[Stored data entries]

theorem amsg (o : MSF) : Statement (.amsg o) := fun _ => decode_of_identify (by
  rw [identify_at (k := 0x5E) (by simp (disch := decide) only [fieldNat, encode, extract_append_high, extract_append_low, extract_all, Nat.reduceSub]; rfl)]
  show id5E _ = _
  unfold id5E
  rw [show fieldNat (encode (.amsg o)) 0 2 = 0 by simp (disch := decide) only [fieldNat, encode, extract_append_high, extract_append_low, extract_all, Nat.reduceSub]; rfl]
  show some (Instr.amsg ⟨_, _, _, _⟩) = _
  simp (disch := decide) only [encode, extract_append_high, extract_append_low, extract_all, Nat.reduceSub])

theorem amh (o : AHF) : Statement (.amh o) := fun _ => decode_of_identify (by
  rw [identify_at (k := 0x5E) (by simp (disch := decide) only [fieldNat, encode, extract_append_high, extract_append_low, extract_all, Nat.reduceSub]; rfl)]
  show id5E _ = _
  unfold id5E
  rw [show fieldNat (encode (.amh o)) 0 2 = 1 by simp (disch := decide) only [fieldNat, encode, extract_append_high, extract_append_low, extract_all, Nat.reduceSub]; rfl]
  show some (Instr.amh ⟨_, _, _, _⟩) = _
  simp (disch := decide) only [encode, extract_append_high, extract_append_low, extract_all, Nat.reduceSub])

theorem launch (o : LNF) : Statement (.launch o) := fun _ => decode_of_identify (by
  rw [identify_at (k := 0x5F) (by simp (disch := decide) only [fieldNat, encode, extract_append_high, extract_append_low, extract_all, Nat.reduceSub]; rfl)]
  show some (Instr.launch ⟨_, _, _, _⟩) = _
  simp (disch := decide) only [encode, extract_append_high, extract_append_low, extract_all, Nat.reduceSub])

theorem mma (o : MXF) : Statement (.mma o) := fun _ => decode_of_identify (by
  rw [identify_at (k := 0x60) (by simp (disch := decide) only [fieldNat, encode, extract_append_high, extract_append_low, extract_all, Nat.reduceSub]; rfl)]
  show some (Instr.mma ⟨_, _, _, _, _, _, _⟩) = _
  simp (disch := decide) only [encode, extract_append_high, extract_append_low, extract_all, Nat.reduceSub])

theorem mloop (o : MXF) : Statement (.mloop o) := fun _ => decode_of_identify (by
  rw [identify_at (k := 0x61) (by simp (disch := decide) only [fieldNat, encode, extract_append_high, extract_append_low, extract_all, Nat.reduceSub]; rfl)]
  show some (Instr.mloop ⟨_, _, _, _, _, _, _⟩) = _
  simp (disch := decide) only [encode, extract_append_high, extract_append_low, extract_all, Nat.reduceSub])

theorem mstr (o : MQF) : Statement (.mstr o) := fun _ => decode_of_identify (by
  rw [identify_at (k := 0x62) (by simp (disch := decide) only [fieldNat, encode, extract_append_high, extract_append_low, extract_all, Nat.reduceSub]; rfl)]
  show some (Instr.mstr ⟨_, _, _⟩) = _
  simp (disch := decide) only [encode, extract_append_high, extract_append_low, extract_all, Nat.reduceSub])

theorem aclr (o : ACF) : Statement (.aclr o) := fun _ => decode_of_identify (by
  rw [identify_at (k := 0x63) (by simp (disch := decide) only [fieldNat, encode, extract_append_high, extract_append_low, extract_all, Nat.reduceSub]; rfl)]
  show some (Instr.aclr ⟨_, _, _⟩) = _
  simp (disch := decide) only [encode, extract_append_high, extract_append_low, extract_all, Nat.reduceSub])

theorem aread (o : ARF) : Statement (.aread o) := fun _ => decode_of_identify (by
  rw [identify_at (k := 0x64) (by simp (disch := decide) only [fieldNat, encode, extract_append_high, extract_append_low, extract_all, Nat.reduceSub]; rfl)]
  show some (Instr.aread ⟨_, _, _, _, _⟩) = _
  simp (disch := decide) only [encode, extract_append_high, extract_append_low, extract_all, Nat.reduceSub])

theorem awrite (o : ARF) : Statement (.awrite o) := fun _ => decode_of_identify (by
  rw [identify_at (k := 0x65) (by simp (disch := decide) only [fieldNat, encode, extract_append_high, extract_append_low, extract_all, Nat.reduceSub]; rfl)]
  show some (Instr.awrite ⟨_, _, _, _, _⟩) = _
  simp (disch := decide) only [encode, extract_append_high, extract_append_low, extract_all, Nat.reduceSub])

theorem ast (o : ASF) : Statement (.ast o) := fun _ => decode_of_identify (by
  rw [identify_at (k := 0x66) (by simp (disch := decide) only [fieldNat, encode, extract_append_high, extract_append_low, extract_all, Nat.reduceSub]; rfl)]
  show some (Instr.ast ⟨_, _, _, _⟩) = _
  simp (disch := decide) only [encode, extract_append_high, extract_append_low, extract_all, Nat.reduceSub])

theorem ald (o : ASF) : Statement (.ald o) := fun _ => decode_of_identify (by
  rw [identify_at (k := 0x67) (by simp (disch := decide) only [fieldNat, encode, extract_append_high, extract_append_low, extract_all, Nat.reduceSub]; rfl)]
  show some (Instr.ald ⟨_, _, _, _⟩) = _
  simp (disch := decide) only [encode, extract_append_high, extract_append_low, extract_all, Nat.reduceSub])

theorem mburst (o : MBF) : Statement (.mburst o) := fun _ => decode_of_identify (by
  rw [identify_at (k := 0x68) (by simp (disch := decide) only [fieldNat, encode, extract_append_high, extract_append_low, extract_all, Nat.reduceSub]; rfl)]
  show some (Instr.mburst ⟨_, _⟩) = _
  simp (disch := decide) only [encode, extract_append_high, extract_append_low, extract_all, Nat.reduceSub])

theorem csrr (o : CRF) : Statement (.csrr o) := fun _ => decode_of_identify (by
  rw [identify_at (k := 0x70) (by simp (disch := decide) only [fieldNat, encode, extract_append_high, extract_append_low, extract_all, Nat.reduceSub]; rfl)]
  show some (Instr.csrr ⟨_, _, _⟩) = _
  simp (disch := decide) only [encode, extract_append_high, extract_append_low, extract_all, Nat.reduceSub])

* _WHAT IS BEING ASKED_
Print the entries again so that each one matches exactly.

* _RESPONSE AREA_
theorem amsg (o : MSF) : Statement (.amsg o) := fun _ => decode_of_identify (by
  rw [identify_at (k := 0x5E) (by simp (disch := decide) only [fieldNat, encode, extract_append_high, extract_append_low, extract_all, Nat.reduceSub]; rfl)]
  show id5E _ = _
  unfold id5E
  rw [show fieldNat (encode (.amsg o)) 0 2 = 0 by simp (disch := decide) only [fieldNat, encode, extract_append_high, extract_append_low, extract_all, Nat.reduceSub]; rfl]
  show some (Instr.amsg ⟨_, _, _, _⟩) = _
  simp (disch := decide) only [encode, extract_append_high, extract_append_low, extract_all, Nat.reduceSub])

theorem amh (o : AHF) : Statement (.amh o) := fun _ => decode_of_identify (by
  rw [identify_at (k := 0x5E) (by simp (disch := decide) only [fieldNat, encode, extract_append_high, extract_append_low, extract_all, Nat.reduceSub]; rfl)]
  show id5E _ = _
  unfold id5E
  rw [show fieldNat (encode (.amh o)) 0 2 = 1 by simp (disch := decide) only [fieldNat, encode, extract_append_high, extract_append_low, extract_all, Nat.reduceSub]; rfl]
  show some (Instr.amh ⟨_, _, _, _⟩) = _
  simp (disch := decide) only [encode, extract_append_high, extract_append_low, extract_all, Nat.reduceSub])

theorem launch (o : LNF) : Statement (.launch o) := fun _ => decode_of_identify (by
  rw [identify_at (k := 0x5F) (by simp (disch := decide) only [fieldNat, encode, extract_append_high, extract_append_low, extract_all, Nat.reduceSub]; rfl)]
  show some (Instr.launch ⟨_, _, _, _⟩) = _
  simp (disch := decide) only [encode, extract_append_high, extract_append_low, extract_all, Nat.reduceSub])

theorem mma (o : MXF) : Statement (.mma o) := fun _ => decode_of_identify (by
  rw [identify_at (k := 0x60) (by simp (disch := decide) only [fieldNat, encode, extract_append_high, extract_append_low, extract_all, Nat.reduceSub]; rfl)]
  show some (Instr.mma ⟨_, _, _, _, _, _, _⟩) = _
  simp (disch := decide) only [encode, extract_append_high, extract_append_low, extract_all, Nat.reduceSub])

theorem mloop (o : MXF) : Statement (.mloop o) := fun _ => decode_of_identify (by
  rw [identify_at (k := 0x61) (by simp (disch := decide) only [fieldNat, encode, extract_append_high, extract_append_low, extract_all, Nat.reduceSub]; rfl)]
  show some (Instr.mloop ⟨_, _, _, _, _, _, _⟩) = _
  simp (disch := decide) only [encode, extract_append_high, extract_append_low, extract_all, Nat.reduceSub])

theorem mstr (o : MQF) : Statement (.mstr o) := fun _ => decode_of_identify (by
  rw [identify_at (k := 0x62) (by simp (disch := decide) only [fieldNat, encode, extract_append_high, extract_append_low, extract_all, Nat.reduceSub]; rfl)]
  show some (Instr.mstr ⟨_, _, _⟩) = _
  simp (disch := decide) only [encode, extract_append_high, extract_append_low, extract_all, Nat.reduceSub])

theorem aclr (o : ACF) : Statement (.aclr o) := fun _ => decode_of_identify (by
  rw [identify_at (k := 0x63) (by simp (disch := decide) only [fieldNat, encode, extract_append_high, extract_append_low, extract_all, Nat.reduceSub]; rfl)]
  show some (Instr.aclr ⟨_, _, _⟩) = _
  simp (disch := decide) only [encode, extract_append_high, extract_append_low, extract_all, Nat.reduceSub])

theorem aread (o : ARF) : Statement (.aread o) := fun _ => decode_of_identify (by
  rw [identify_at (k := 0x64) (by simp (disch := decide) only [fieldNat, encode, extract_append_high, extract_append_low, extract_all, Nat.reduceSub]; rfl)]
  show some (Instr.aread ⟨_, _, _, _, _⟩) = _
  simp (disch := decide) only [encode, extract_append_high, extract_append_low, extract_all, Nat.reduceSub])

theorem awrite (o : ARF) : Statement (.awrite o) := fun _ => decode_of_identify (by
  rw [identify_at (k := 0x65) (by simp (disch := decide) only [fieldNat, encode, extract_append_high, extract_append_low, extract_all, Nat.reduceSub]; rfl)]
  show some (Instr.awrite ⟨_, _, _, _, _⟩) = _
  simp (disch := decide) only [encode, extract_append_high, extract_append_low, extract_all, Nat.reduceSub])

theorem ast (o : ASF) : Statement (.ast o) := fun _ => decode_of_identify (by
  rw [identify_at (k := 0x66) (by simp (disch := decide) only [fieldNat, encode, extract_append_high, extract_append_low, extract_all, Nat.reduceSub]; rfl)]
  show some (Instr.ast ⟨_, _, _, _⟩) = _
  simp (disch := decide) only [encode, extract_append_high, extract_append_low, extract_all, Nat.reduceSub])

theorem ald (o : ASF) : Statement (.ald o) := fun _ => decode_of_identify (by
  rw [identify_at (k := 0x67) (by simp (disch := decide) only [fieldNat, encode, extract_append_high, extract_append_low, extract_all, Nat.reduceSub]; rfl)]
  show some (Instr.ald ⟨_, _, _, _⟩) = _
  simp (disch := decide) only [encode, extract_append_high, extract_append_low, extract_all, Nat.reduceSub])

theorem mburst (o : MBF) : Statement (.mburst o) := fun _ => decode_of_identify (by
  rw [identify_at (k := 0x68) (by simp (disch := decide) only [fieldNat, encode, extract_append_high, extract_append_low, extract_all, Nat.reduceSub]; rfl)]
  show some (Instr.mburst ⟨_, _⟩) = _
  simp (disch := decide) only [encode, extract_append_high, extract_append_low, extract_all, Nat.reduceSub])

theorem csrr (o : CRF) : Statement (.csrr o) := fun _ => decode_of_identify (by
  rw [identify_at (k := 0x70) (by simp (disch := decide) only [fieldNat, encode, extract_append_high, extract_append_low, extract_all, Nat.reduceSub]; rfl)]
  show some (Instr.csrr ⟨_, _, _⟩) = _
  simp (disch := decide) only [encode, extract_append_high, extract_append_low, extract_all, Nat.reduceSub])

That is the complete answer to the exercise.